Forever Young

Imagination is a powerful thing. At the Koch Family Children’s Museum of Evansville, children are encouraged to let their imaginations run wild — all while developing lifelong habits of creative expression, critical thinking, problem solving, and decision making.

With more than 18,000 square feet, there is almost no end to the activities children (and adults) can explore at cMoe. The museum includes galleries with a theater, a ball canon, and a miniature river, cowbells, racing cars, and a giant climbing carrot. And, of course, there is the Quack Factory, which takes up two levels and offers the opportunity to get your hands wet.

“cMoe is important to Evansville because of early child development,” says Ashley McReynolds, director of marketing and development at cMoe. “We like to think of ourselves as an important piece in that. We want to continue having children grow and learn and really spark their creativity as well. We also help them learn in other ways they wouldn’t think of.”

Started in 1990 by the Junior League of Evansville, the Hands on Discovery Museum was located in Washington Square Mall. But after the need for a larger facility became clear, the museum closed for two years, was renamed cMoe, and reopened in 2006 inside the former Central Library location.

New to cMoe is the exhibit Fantastic Plastic. Thanks to donations from Sabic, a company based out of Massachusetts specializing in innovative plastics, children can now learn all about plastic, its everyday uses, and how it changes our world. The staff is currently working on constructing the pin wall, which should be coming to the Fantastic Plastic gallery in 2015.

The museum also hosts school field trips, birthday parties, museum events, and themed summer camps.
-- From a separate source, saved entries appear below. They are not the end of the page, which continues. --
/-- EDIT aborted (R4, R162, R184): by a report that has passed its checks, with cause INCIDENT; and when the token leaves the opener, with cause TOKEN,
by its silence, a break, a YIELD or a seizure. The staged record and the opener go; with nothing in flight the mode is SERVICE and the default plan
is installed, otherwise CLOSING until the operation's end installs it. The default is the default plan slot, when it is SEALED, of the record in use
(R184) or of the NV site record (R30), which gives none when it is invalid or its write was cut by the last reset (R24, R185): one plan where the two
records are one or both give none, and of the record in use while the NV record is unusable (R183). Where the rules differ, after a CLOSE_EDIT that
ended DONE in UNCONFIGURED, which of the two plans it is stands open (log 13). -/
def Obligations.EditAborted : Prop :=
  (∀ (s : State) (o : PortId) (aborted : AbortCause → Library) (plans : PlanSelector), s.lib.mode = .edit → s.lib.opener = some o →
    (∀ c, aborted c = { s.lib with
      mode := if s.lib.inFlight.isNone then .service else .closing, opener := none, staged := none, abortCause := c }) →
    plans = (if s.lib.inFlight.isNone then { active := s.abortDefault, stack := [] } else s.plans) →
    (∀ i tag ops f, s.Ready i → ops.length = 8 → s.eng.state ≠ .unconfigured → lodgeReport i (siteL s.site) ops = some f →
      ∃ t, exec (.lodge i tag ops) s = .next t ∧ t.lib = aborted .incident ∧ t.plans = plans) ∧
      (∀ a b temp, s.eng.state ≠ .unconfigured → 1 ≤ temp.toNat → temp.toNat ≤ 3 →
        ∃ t, exec (.hotspot a b temp) s = .next t ∧ t.lib = aborted .incident ∧ t.plans = plans) ∧
      (s.token = some o →
        (∀ n, (s.port o).silence = .running n →
          ∃ t, exec (.portSilenceExpiry o) s = .next t ∧ t.lib = aborted .token ∧ t.plans = plans ∧ t.token = none) ∧
          (∀ sending, ∃ t, exec (.portBreak o sending) s = .next t ∧ t.lib = aborted .token ∧ t.plans = plans ∧ t.token = none) ∧
          (∀ tag, s.Ready o →
            ∃ t, exec (.yield o tag []) s = .next t ∧ t.lib = aborted .token ∧ t.plans = plans ∧ t.token = none) ∧
          (∀ tag p, s.Ready o → p ≠ o → (s.port p).present = true →
            ∃ t, exec (.yield o tag [byteOf p.code]) s = .next t ∧ t.lib = aborted .token ∧ t.plans = plans ∧ t.token = some p) ∧
          ∀ tag i, s.Ready i → i.isPortal = true → o.isPortal = false →
            ∃ t, exec (.claim i tag [] true) s = .next t ∧ t.lib = aborted .token ∧ t.plans = plans ∧ t.token = some i)) ∧
    (∀ (s : State) (o : InFlight), s.lib.mode = .closing → s.lib.inFlight = some o →
      ∀ c b, (o.kind = .eraseSlot ∧ c = .eraseSlotDone b) ∨ (o.kind = .writePart ∧ c = .writePartDone b) ∨
          (o.kind = .sealSlot ∧ c = .sealSlotDone b) ∨ (o.kind = .eraseLibrary ∧ ∃ failed, c = .eraseLibraryDone failed) →
        ∃ t, exec c s = .next t ∧ t.lib.mode = .service ∧ t.lib.inFlight = none ∧ t.plans = { active := t.abortDefault, stack := [] }) ∧
    ∀ s : State,
      let plan (r : List (List Byte)) : Option Nat :=
        if 1 ≤ siteDefaultSlot r ∧ siteDefaultSlot r ≤ 16 ∧ (s.slot (siteDefaultSlot r)).state = .sealed then some (siteDefaultSlot r)
        else none
      let inUse : Option Nat := s.lib.inUse.bind (fun u => plan u.parts)
      (s.lib.nv.site = .unusable → s.abortDefault = inUse) ∧
        ∀ r, s.lib.nv.site = .stored r →
          (siteCrc r.parts = r.crc → siteViolation r.parts = none → s.lib.siteCut = false →
            (s.abortDefault = plan r.parts ∨ s.abortDefault = inUse) ∧ (s.lib.inUse = some r → s.abortDefault = plan r.parts)) ∧
            (siteCrc r.parts ≠ r.crc ∨ siteViolation r.parts ≠ none ∨ s.lib.siteCut = true →
              (s.abortDefault = none ∨ s.abortDefault = inUse) ∧ (s.lib.inUse = none → s.abortDefault = none))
With camps for children of all ages, cMoe’s spy themed summer camp is the most popular among camp goers, but the museum has offered other themes like dinosaurs and pirates in the past. For birthday parties, cMoe takes care of everything; they make the invitations, provide the cake and pizza, offer a party host to lead the kids in a craft project, and clean up the mess once the party is finished.
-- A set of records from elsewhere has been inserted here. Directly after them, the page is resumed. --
-- ==== Sys2Proof/Laws/State.lean ====
section
/-! SUPPORT. What each named update of the state leaves alone, field by field: true by rfl, so that no later proof unfolds a record update. -/

namespace Sys2Proof.Machine

open Sys2Proof

/-! ### State.setPort -/

@[simp] theorem State.setPort_uptime (s : State) (i : PortId) (q : Port) : (s.setPort i q).uptime = s.uptime := rfl
@[simp] theorem State.setPort_strap (s : State) (i : PortId) (q : Port) : (s.setPort i q).strap = s.strap := rfl
@[simp] theorem State.setPort_keys (s : State) (i : PortId) (q : Port) : (s.setPort i q).keys = s.keys := rfl
@[simp] theorem State.setPort_token (s : State) (i : PortId) (q : Port) : (s.setPort i q).token = s.token := rfl
@[simp] theorem State.setPort_det (s : State) (i : PortId) (q : Port) : (s.setPort i q).det = s.det := rfl
@[simp] theorem State.setPort_inc (s : State) (i : PortId) (q : Port) : (s.setPort i q).inc = s.inc := rfl
@[simp] theorem State.setPort_plans (s : State) (i : PortId) (q : Port) : (s.setPort i q).plans = s.plans := rfl
@[simp] theorem State.setPort_mat (s : State) (i : PortId) (q : Port) : (s.setPort i q).mat = s.mat := rfl
@[simp] theorem State.setPort_lib (s : State) (i : PortId) (q : Port) : (s.setPort i q).lib = s.lib := rfl
@[simp] theorem State.setPort_eng (s : State) (i : PortId) (q : Port) : (s.setPort i q).eng = s.eng := rfl
@[simp] theorem State.setPort_banks (s : State) (i : PortId) (q : Port) : (s.setPort i q).banks = s.banks := rfl
@[simp] theorem State.setPort_arb (s : State) (i : PortId) (q : Port) : (s.setPort i q).arb = s.arb := rfl
@[simp] theorem State.setPort_vel (s : State) (i : PortId) (q : Port) : (s.setPort i q).vel = s.vel := rfl
@[simp] theorem State.setPort_fl (s : State) (i : PortId) (q : Port) : (s.setPort i q).fl = s.fl := rfl
@[simp] theorem State.setPort_freeIx (s : State) (i : PortId) (q : Port) : (s.setPort i q).freeIx = s.freeIx := rfl
@[simp] theorem State.setPort_pending (s : State) (i : PortId) (q : Port) : (s.setPort i q).pending = s.pending := rfl

/-! ### State.raise -/

@[simp] theorem State.raise_uptime (s : State) (n : Notice) : (s.raise n).uptime = s.uptime := rfl
@[simp] theorem State.raise_strap (s : State) (n : Notice) : (s.raise n).strap = s.strap := rfl
@[simp] theorem State.raise_keys (s : State) (n : Notice) : (s.raise n).keys = s.keys := rfl
@[simp] theorem State.raise_token (s : State) (n : Notice) : (s.raise n).token = s.token := rfl
@[simp] theorem State.raise_det (s : State) (n : Notice) : (s.raise n).det = s.det := rfl
@[simp] theorem State.raise_inc (s : State) (n : Notice) : (s.raise n).inc = s.inc := rfl
@[simp] theorem State.raise_plans (s : State) (n : Notice) : (s.raise n).plans = s.plans := rfl
@[simp] theorem State.raise_mat (s : State) (n : Notice) : (s.raise n).mat = s.mat := rfl
@[simp] theorem State.raise_lib (s : State) (n : Notice) : (s.raise n).lib = s.lib := rfl
@[simp] theorem State.raise_eng (s : State) (n : Notice) : (s.raise n).eng = s.eng := rfl
@[simp] theorem State.raise_banks (s : State) (n : Notice) : (s.raise n).banks = s.banks := rfl
@[simp] theorem State.raise_arb (s : State) (n : Notice) : (s.raise n).arb = s.arb := rfl
@[simp] theorem State.raise_vel (s : State) (n : Notice) : (s.raise n).vel = s.vel := rfl
@[simp] theorem State.raise_fl (s : State) (n : Notice) : (s.raise n).fl = s.fl := rfl
@[simp] theorem State.raise_freeIx (s : State) (n : Notice) : (s.raise n).freeIx = s.freeIx := rfl
@[simp] theorem State.raise_pending (s : State) (n : Notice) : (s.raise n).pending = s.pending := rfl

/-! ### State.raiseTo -/

@[simp] theorem State.raiseTo_uptime (s : State) (i : PortId) (n : Notice) : (s.raiseTo i n).uptime = s.uptime := rfl
@[simp] theorem State.raiseTo_strap (s : State) (i : PortId) (n : Notice) : (s.raiseTo i n).strap = s.strap := rfl
@[simp] theorem State.raiseTo_keys (s : State) (i : PortId) (n : Notice) : (s.raiseTo i n).keys = s.keys := rfl
@[simp] theorem State.raiseTo_token (s : State) (i : PortId) (n : Notice) : (s.raiseTo i n).token = s.token := rfl
@[simp] theorem State.raiseTo_det (s : State) (i : PortId) (n : Notice) : (s.raiseTo i n).det = s.det := rfl
@[simp] theorem State.raiseTo_inc (s : State) (i : PortId) (n : Notice) : (s.raiseTo i n).inc = s.inc := rfl
@[simp] theorem State.raiseTo_plans (s : State) (i : PortId) (n : Notice) : (s.raiseTo i n).plans = s.plans := rfl
@[simp] theorem State.raiseTo_mat (s : State) (i : PortId) (n : Notice) : (s.raiseTo i n).mat = s.mat := rfl
@[simp] theorem State.raiseTo_lib (s : State) (i : PortId) (n : Notice) : (s.raiseTo i n).lib = s.lib := rfl
@[simp] theorem State.raiseTo_eng (s : State) (i : PortId) (n : Notice) : (s.raiseTo i n).eng = s.eng := rfl
@[simp] theorem State.raiseTo_banks (s : State) (i : PortId) (n : Notice) : (s.raiseTo i n).banks = s.banks := rfl
@[simp] theorem State.raiseTo_arb (s : State) (i : PortId) (n : Notice) : (s.raiseTo i n).arb = s.arb := rfl
@[simp] theorem State.raiseTo_vel (s : State) (i : PortId) (n : Notice) : (s.raiseTo i n).vel = s.vel := rfl
@[simp] theorem State.raiseTo_fl (s : State) (i : PortId) (n : Notice) : (s.raiseTo i n).fl = s.fl := rfl
@[simp] theorem State.raiseTo_freeIx (s : State) (i : PortId) (n : Notice) : (s.raiseTo i n).freeIx = s.freeIx := rfl
@[simp] theorem State.raiseTo_pending (s : State) (i : PortId) (n : Notice) : (s.raiseTo i n).pending = s.pending := rfl

/-! ### State.heard -/

@[simp] theorem State.heard_uptime (s : State) (i : PortId) : (s.heard i).uptime = s.uptime := rfl
@[simp] theorem State.heard_strap (s : State) (i : PortId) : (s.heard i).strap = s.strap := rfl
@[simp] theorem State.heard_keys (s : State) (i : PortId) : (s.heard i).keys = s.keys := rfl
@[simp] theorem State.heard_token (s : State) (i : PortId) : (s.heard i).token = s.token := rfl
@[simp] theorem State.heard_det (s : State) (i : PortId) : (s.heard i).det = s.det := rfl
@[simp] theorem State.heard_inc (s : State) (i : PortId) : (s.heard i).inc = s.inc := rfl
@[simp] theorem State.heard_plans (s : State) (i : PortId) : (s.heard i).plans = s.plans := rfl
@[simp] theorem State.heard_mat (s : State) (i : PortId) : (s.heard i).mat = s.mat := rfl
@[simp] theorem State.heard_lib (s : State) (i : PortId) : (s.heard i).lib = s.lib := rfl
@[simp] theorem State.heard_eng (s : State) (i : PortId) : (s.heard i).eng = s.eng := rfl
@[simp] theorem State.heard_banks (s : State) (i : PortId) : (s.heard i).banks = s.banks := rfl
@[simp] theorem State.heard_arb (s : State) (i : PortId) : (s.heard i).arb = s.arb := rfl
@[simp] theorem State.heard_vel (s : State) (i : PortId) : (s.heard i).vel = s.vel := rfl
@[simp] theorem State.heard_fl (s : State) (i : PortId) : (s.heard i).fl = s.fl := rfl
@[simp] theorem State.heard_freeIx (s : State) (i : PortId) : (s.heard i).freeIx = s.freeIx := rfl
@[simp] theorem State.heard_pending (s : State) (i : PortId) : (s.heard i).pending = s.pending := rfl

/-! ### State.respond -/

@[simp] theorem State.respond_uptime (s : State) (i : PortId) (tag : Byte) (a : Answer) : (s.respond i tag a).uptime = s.uptime := rfl
@[simp] theorem State.respond_strap (s : State) (i : PortId) (tag : Byte) (a : Answer) : (s.respond i tag a).strap = s.strap := rfl
@[simp] theorem State.respond_keys (s : State) (i : PortId) (tag : Byte) (a : Answer) : (s.respond i tag a).keys = s.keys := rfl
@[simp] theorem State.respond_token (s : State) (i : PortId) (tag : Byte) (a : Answer) : (s.respond i tag a).token = s.token := rfl
@[simp] theorem State.respond_det (s : State) (i : PortId) (tag : Byte) (a : Answer) : (s.respond i tag a).det = s.det := rfl
@[simp] theorem State.respond_inc (s : State) (i : PortId) (tag : Byte) (a : Answer) : (s.respond i tag a).inc = s.inc := rfl
@[simp] theorem State.respond_plans (s : State) (i : PortId) (tag : Byte) (a : Answer) : (s.respond i tag a).plans = s.plans := rfl
@[simp] theorem State.respond_mat (s : State) (i : PortId) (tag : Byte) (a : Answer) : (s.respond i tag a).mat = s.mat := rfl
@[simp] theorem State.respond_lib (s : State) (i : PortId) (tag : Byte) (a : Answer) : (s.respond i tag a).lib = s.lib := rfl
@[simp] theorem State.respond_eng (s : State) (i : PortId) (tag : Byte) (a : Answer) : (s.respond i tag a).eng = s.eng := rfl
@[simp] theorem State.respond_banks (s : State) (i : PortId) (tag : Byte) (a : Answer) : (s.respond i tag a).banks = s.banks := rfl
@[simp] theorem State.respond_arb (s : State) (i : PortId) (tag : Byte) (a : Answer) : (s.respond i tag a).arb = s.arb := rfl
@[simp] theorem State.respond_vel (s : State) (i : PortId) (tag : Byte) (a : Answer) : (s.respond i tag a).vel = s.vel := rfl
@[simp] theorem State.respond_fl (s : State) (i : PortId) (tag : Byte) (a : Answer) : (s.respond i tag a).fl = s.fl := rfl
@[simp] theorem State.respond_freeIx (s : State) (i : PortId) (tag : Byte) (a : Answer) : (s.respond i tag a).freeIx = s.freeIx := rfl
@[simp] theorem State.respond_pending (s : State) (i : PortId) (tag : Byte) (a : Answer) : (s.respond i tag a).pending = s.pending := rfl

/-! ### State.setTable -/

@[simp] theorem State.setTable_uptime (s : State) (l : List (Option Incident)) : (s.setTable l).uptime = s.uptime := rfl
@[simp] theorem State.setTable_strap (s : State) (l : List (Option Incident)) : (s.setTable l).strap = s.strap := rfl
@[simp] theorem State.setTable_keys (s : State) (l : List (Option Incident)) : (s.setTable l).keys = s.keys := rfl
@[simp] theorem State.setTable_ports (s : State) (l : List (Option Incident)) : (s.setTable l).ports = s.ports := rfl
@[simp] theorem State.setTable_token (s : State) (l : List (Option Incident)) : (s.setTable l).token = s.token := rfl
@[simp] theorem State.setTable_det (s : State) (l : List (Option Incident)) : (s.setTable l).det = s.det := rfl
@[simp] theorem State.setTable_plans (s : State) (l : List (Option Incident)) : (s.setTable l).plans = s.plans := rfl
@[simp] theorem State.setTable_mat (s : State) (l : List (Option Incident)) : (s.setTable l).mat = s.mat := rfl
@[simp] theorem State.setTable_lib (s : State) (l : List (Option Incident)) : (s.setTable l).lib = s.lib := rfl
@[simp] theorem State.setTable_eng (s : State) (l : List (Option Incident)) : (s.setTable l).eng = s.eng := rfl
@[simp] theorem State.setTable_banks (s : State) (l : List (Option Incident)) : (s.setTable l).banks = s.banks := rfl
@[simp] theorem State.setTable_arb (s : State) (l : List (Option Incident)) : (s.setTable l).arb = s.arb := rfl
@[simp] theorem State.setTable_vel (s : State) (l : List (Option Incident)) : (s.setTable l).vel = s.vel := rfl
@[simp] theorem State.setTable_fl (s : State) (l : List (Option Incident)) : (s.setTable l).fl = s.fl := rfl
@[simp] theorem State.setTable_freeIx (s : State) (l : List (Option Incident)) : (s.setTable l).freeIx = s.freeIx := rfl
@[simp] theorem State.setTable_pending (s : State) (l : List (Option Incident)) : (s.setTable l).pending = s.pending := rfl

/-! ### State.setTrains -/

@[simp] theorem State.setTrains_uptime (s : State) (l : List (Option Train)) : (s.setTrains l).uptime = s.uptime := rfl
@[simp] theorem State.setTrains_strap (s : State) (l : List (Option Train)) : (s.setTrains l).strap = s.strap := rfl
@[simp] theorem State.setTrains_keys (s : State) (l : List (Option Train)) : (s.setTrains l).keys = s.keys := rfl
@[simp] theorem State.setTrains_ports (s : State) (l : List (Option Train)) : (s.setTrains l).ports = s.ports := rfl
@[simp] theorem State.setTrains_token (s : State) (l : List (Option Train)) : (s.setTrains l).token = s.token := rfl
@[simp] theorem State.setTrains_det (s : State) (l : List (Option Train)) : (s.setTrains l).det = s.det := rfl
@[simp] theorem State.setTrains_inc (s : State) (l : List (Option Train)) : (s.setTrains l).inc = s.inc := rfl
@[simp] theorem State.setTrains_plans (s : State) (l : List (Option Train)) : (s.setTrains l).plans = s.plans := rfl
@[simp] theorem State.setTrains_mat (s : State) (l : List (Option Train)) : (s.setTrains l).mat = s.mat := rfl
@[simp] theorem State.setTrains_lib (s : State) (l : List (Option Train)) : (s.setTrains l).lib = s.lib := rfl
@[simp] theorem State.setTrains_banks (s : State) (l : List (Option Train)) : (s.setTrains l).banks = s.banks := rfl
@[simp] theorem State.setTrains_arb (s : State) (l : List (Option Train)) : (s.setTrains l).arb = s.arb := rfl
@[simp] theorem State.setTrains_vel (s : State) (l : List (Option Train)) : (s.setTrains l).vel = s.vel := rfl
@[simp] theorem State.setTrains_fl (s : State) (l : List (Option Train)) : (s.setTrains l).fl = s.fl := rfl
@[simp] theorem State.setTrains_freeIx (s : State) (l : List (Option Train)) : (s.setTrains l).freeIx = s.freeIx := rfl
@[simp] theorem State.setTrains_pending (s : State) (l : List (Option Train)) : (s.setTrains l).pending = s.pending := rfl

/-! ### State.setPhase -/

@[simp] theorem State.setPhase_uptime (s : State) (p : LinePhase) : (s.setPhase p).uptime = s.uptime := rfl
@[simp] theorem State.setPhase_strap (s : State) (p : LinePhase) : (s.setPhase p).strap = s.strap := rfl
@[simp] theorem State.setPhase_keys (s : State) (p : LinePhase) : (s.setPhase p).keys = s.keys := rfl
@[simp] theorem State.setPhase_ports (s : State) (p : LinePhase) : (s.setPhase p).ports = s.ports := rfl
@[simp] theorem State.setPhase_token (s : State) (p : LinePhase) : (s.setPhase p).token = s.token := rfl
@[simp] theorem State.setPhase_det (s : State) (p : LinePhase) : (s.setPhase p).det = s.det := rfl
@[simp] theorem State.setPhase_inc (s : State) (p : LinePhase) : (s.setPhase p).inc = s.inc := rfl
@[simp] theorem State.setPhase_plans (s : State) (p : LinePhase) : (s.setPhase p).plans = s.plans := rfl
@[simp] theorem State.setPhase_mat (s : State) (p : LinePhase) : (s.setPhase p).mat = s.mat := rfl
@[simp] theorem State.setPhase_lib (s : State) (p : LinePhase) : (s.setPhase p).lib = s.lib := rfl
@[simp] theorem State.setPhase_eng (s : State) (p : LinePhase) : (s.setPhase p).eng = s.eng := rfl
@[simp] theorem State.setPhase_banks (s : State) (p : LinePhase) : (s.setPhase p).banks = s.banks := rfl
@[simp] theorem State.setPhase_arb (s : State) (p : LinePhase) : (s.setPhase p).arb = s.arb := rfl
@[simp] theorem State.setPhase_vel (s : State) (p : LinePhase) : (s.setPhase p).vel = s.vel := rfl
@[simp] theorem State.setPhase_freeIx (s : State) (p : LinePhase) : (s.setPhase p).freeIx = s.freeIx := rfl
@[simp] theorem State.setPhase_pending (s : State) (p : LinePhase) : (s.setPhase p).pending = s.pending := rfl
Those adults who want to explore the museum without a child have the opportunity when cMoe hosts the Way Late Play Date in May. For one night on Fifth Street, the museum provides beer, cocktails, and heavy hors d’oeuvres. Also, adults are able to enjoy karaoke, trivia, and, of course, the museum exhibits.
Spring is a busy time for the nonprofit, volunteer-based museum to provide children with the experience to learn in a nontraditional way.